The mouth is made up of the jaw bone, gums, tongue, salivary glands and most importantly, teeth. The purpose of your teeth is to break down food for your stomach to digest, and because they come in direct contact with everything you eat, they require the very best care. Going to the dentist is a critical part of taking good care of your overall health.

There is a wide range of dental problems that could potentially affect people over the long term. These problems often occur as a standalone issue, which can be resolved fairly quickly and easily if a dentist is seen. However, for those who do not see a dentist annually, small problems can easily become big problems, and that is when full mouth reconstruction may become necessary. Sudden mouth trauma can also require a full-mouth reconstruction as well.

What is Full Mouth Reconstruction? 

Full mouth reconstruction includes replacing missing teeth, repairing teeth that have been damaged, correction to jaw joints and faulty bites as well as gum and jawbone damage, replacing previous dental work that has worn out, and even treatment for mouth diseases. Each one of these procedures can be performed independently, however, when a person has multiple dental health problems it may be beneficial for a full mouth reconstruction. 

Reconstruction is any combination of different types of dentistry to get your mouth back in good health. This could include restorative dental treatments like crowns, bridges, fillings, inlays, and onlays. Implant dentistry uses dental implants to fill in the missing spaces by replicating the originals from root to crown. Cosmetic dentistry works to bring the aesthetics of the mouth back to good health by using porcelain veneers, teeth, whitening, dental bonding, and gum re-contouring. 

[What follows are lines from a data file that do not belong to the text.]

/-- Nothing is buffered, merged, reordered, elided or retried (R40 item 2, R172 item 5): the calls an instruction records
are its calls of R212 in their order, from the first on, each once (a frame run alone is one call, log 3); each has taken
one reply of the transport, in the transport's order; none follows a failed call; and where the instruction is over and
none has failed, all of its calls were made. That a call is recorded when it is answered is the model's choice (log 22). -/
def Obligations.RepliesAreTakenInOrder : Prop :=
  ∀ (i : Instr) (s t : State), exec i s = .next t →
    ∃ new, t.trace = s.trace ++ new ∧ t.answers = s.answers.drop new.length ∧
      new.map TraceEntry.reply = (s.answers.take new.length).map some ∧
      new.map (fun c => c.call.kind?) <+: (callKinds s.dev.intref i).map some ∧
      (∀ c ∈ new.dropLast, c.error? = none) ∧
      (t.phase = .idle → (∀ c ∈ new, c.error? = none) → new.length = callCount s.dev.intref i)

/-- Without a reply an instruction that needs a call waits for it: no response, no call completed, and it ends idle exactly
when its count of calls is zero (R206, R212; log 2). That the pending call is not yet in the trace is the model's choice
(log 22). -/
def Obligations.WithoutReplyOperationWaits : Prop :=
  ∀ (i : Instr) (s t : State), s.answers = [] → exec i s = .next t →
    t.trace = s.trace ∧ (t.phase = .idle ↔ callCount s.dev.intref i = 0) ∧
    (t.phase ≠ .idle → t.responses = s.responses)

/-! ### Every step -/

/-- One response for each request (R40 item 4, R51): a step that is no reset keeps the number of words presented, in
progress and answered. -/
def Obligations.EveryRequestIsAnsweredOnce : Prop :=
  ∀ s t : State, s.resetLine = false → step s = .next t → t.accounted = s.accounted

/-- One operation at a time (R203): while one is in progress nothing presented is accepted, and a response is produced
exactly when the operation is over. -/
def Obligations.BusyBlockAcceptsNothing : Prop :=
  ∀ (s t : State) (reg : U16) (ms : List Micro) (ret : Ret), s.resetLine = false → s.phase = .busy reg ms ret →
    step s = .next t →
    t.requests = s.requests ∧ (t.phase = .idle → ∃ r, t.responses = s.responses ++ [r]) ∧
      (t.phase ≠ .idle → t.responses = s.responses)

/-- Blocking is not observable in the result (R36, R40): if an operation waits for a reply and the replies come later, the
next step ends where the operation would have ended had they been there from the start; if it did not wait, later
replies change nothing. That a call that has not returned is an empty reply queue is the model's log 2. -/
def Obligations.LateRepliesGiveTheSameResult : Prop :=
  ∀ (i : Instr) (s t u : State) (early late : List Reply), s.resetLine = false →
    exec i { s with answers := early ++ late } = .next t → exec i { s with answers := early } = .next u →
    (u.phase = .idle → t = { u with answers := u.answers ++ late }) ∧
    (u.phase ≠ .idle → u.answers = [] ∧ step { u with answers := late } = .next t)

/-- The parameters are fixed when an instance is built and never change afterwards (R5). -/
def Obligations.StepKeepsParameters : Prop :=
  ∀ s t : State, step s = .next t → t.cfg = s.cfg

/-- The invariant every step keeps: VREF is a voltage a request can carry (R54, R132), an operation in progress stands at a
transport call (R27), every call on the bus has one of the two shapes of R36 and goes to ADDR (R7), every response is
well-formed (R56). -/
def Obligations.StepKeepsInvariant : Prop :=
  ∀ s t : State, s.Inv → step s = .next t → t.Inv

/-- The state after reset meets the invariant. -/
def Obligations.ResetMeetsInvariant : Prop := State.reset.Inv

/-- The state after reset (R28): VREF 2.5, GAIN 2, DIV 1, INTREF false (D10), N 16, idle. That nothing is presented or
recorded is the model's log 15, ADDR 0x48 its log 5. -/
def Obligations.ResetState : Prop :=
  State.reset.dev = ⟨5 / 2, .two, .one, false⟩ ∧ State.reset.cfg.n = 16 ∧ State.reset.cfg.addr = 0x48#8 ∧
  State.reset.phase = .idle ∧ State.reset.resetLine = false ∧ State.reset.requests = [] ∧ State.reset.answers = [] ∧
  State.reset.trace = [] ∧ State.reset.responses = []
end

Neuromuscular dentistry, or TMD treatment, is done to correct any issue that involves the temporomandibular joints as well as the bite. Bruxism treatments include therapy that helps resolve teeth that are grinding. Oral surgery involves root canal therapy, soft and hard tissue grafting and tooth extraction. It can also include other procedures that deal with orthotics and periodontal treatments. Since full mouth reconstruction can be a different combination of these procedures, reconstruction dentistry will look different from patient to patient. 

Who Needs Full Mouth Reconstruction?

Anyone who has multiple oral health problems that are affecting the majority of the teeth, as well as the supporting tissue, will oftentimes be the right candidate for the full mouth reconstruction. These oral health issues may include four or more teeth missing or compromised, eroded enamel, decay in multiple teeth, difficulty chewing and biting, bone loss in the jaw, severe difficulty speaking, irritated gums and bones from dentures, or major wear and chipping on the teeth from many years of grinding. There are other conditions that a person can be born with like Ectodermal dysplasia that usually requires a full reconstruction procedure.

Possible Concerns

Patients who are younger tend to respond better to reconstructive treatments and have a quicker recovery time. Those who are older, generally have a greater risk with any type of medical or dental procedure. So, depending on the age and health statics, a less invasive procedure may be a better option.

A full mouth reconstruction is a major process, therefore, those with heart problems or with certain autoimmune diseases require special considerations. Since this is a corrective treatment for better oral health, those who cannot or will not maintain it, due to smoking, heavy alcohol, or drug usage should consider breaking bad habits prior to undergoing reconstructive surgery.

When the mouth is healthy and high functioning, all systems and components are working together in perfect harmony. However, when components become compromised, it can throw off oral health balance and even lead to greater health concerns. Fortunately, a full mouth reconstruction procedure can offer hope to those who are in need of professional dental services.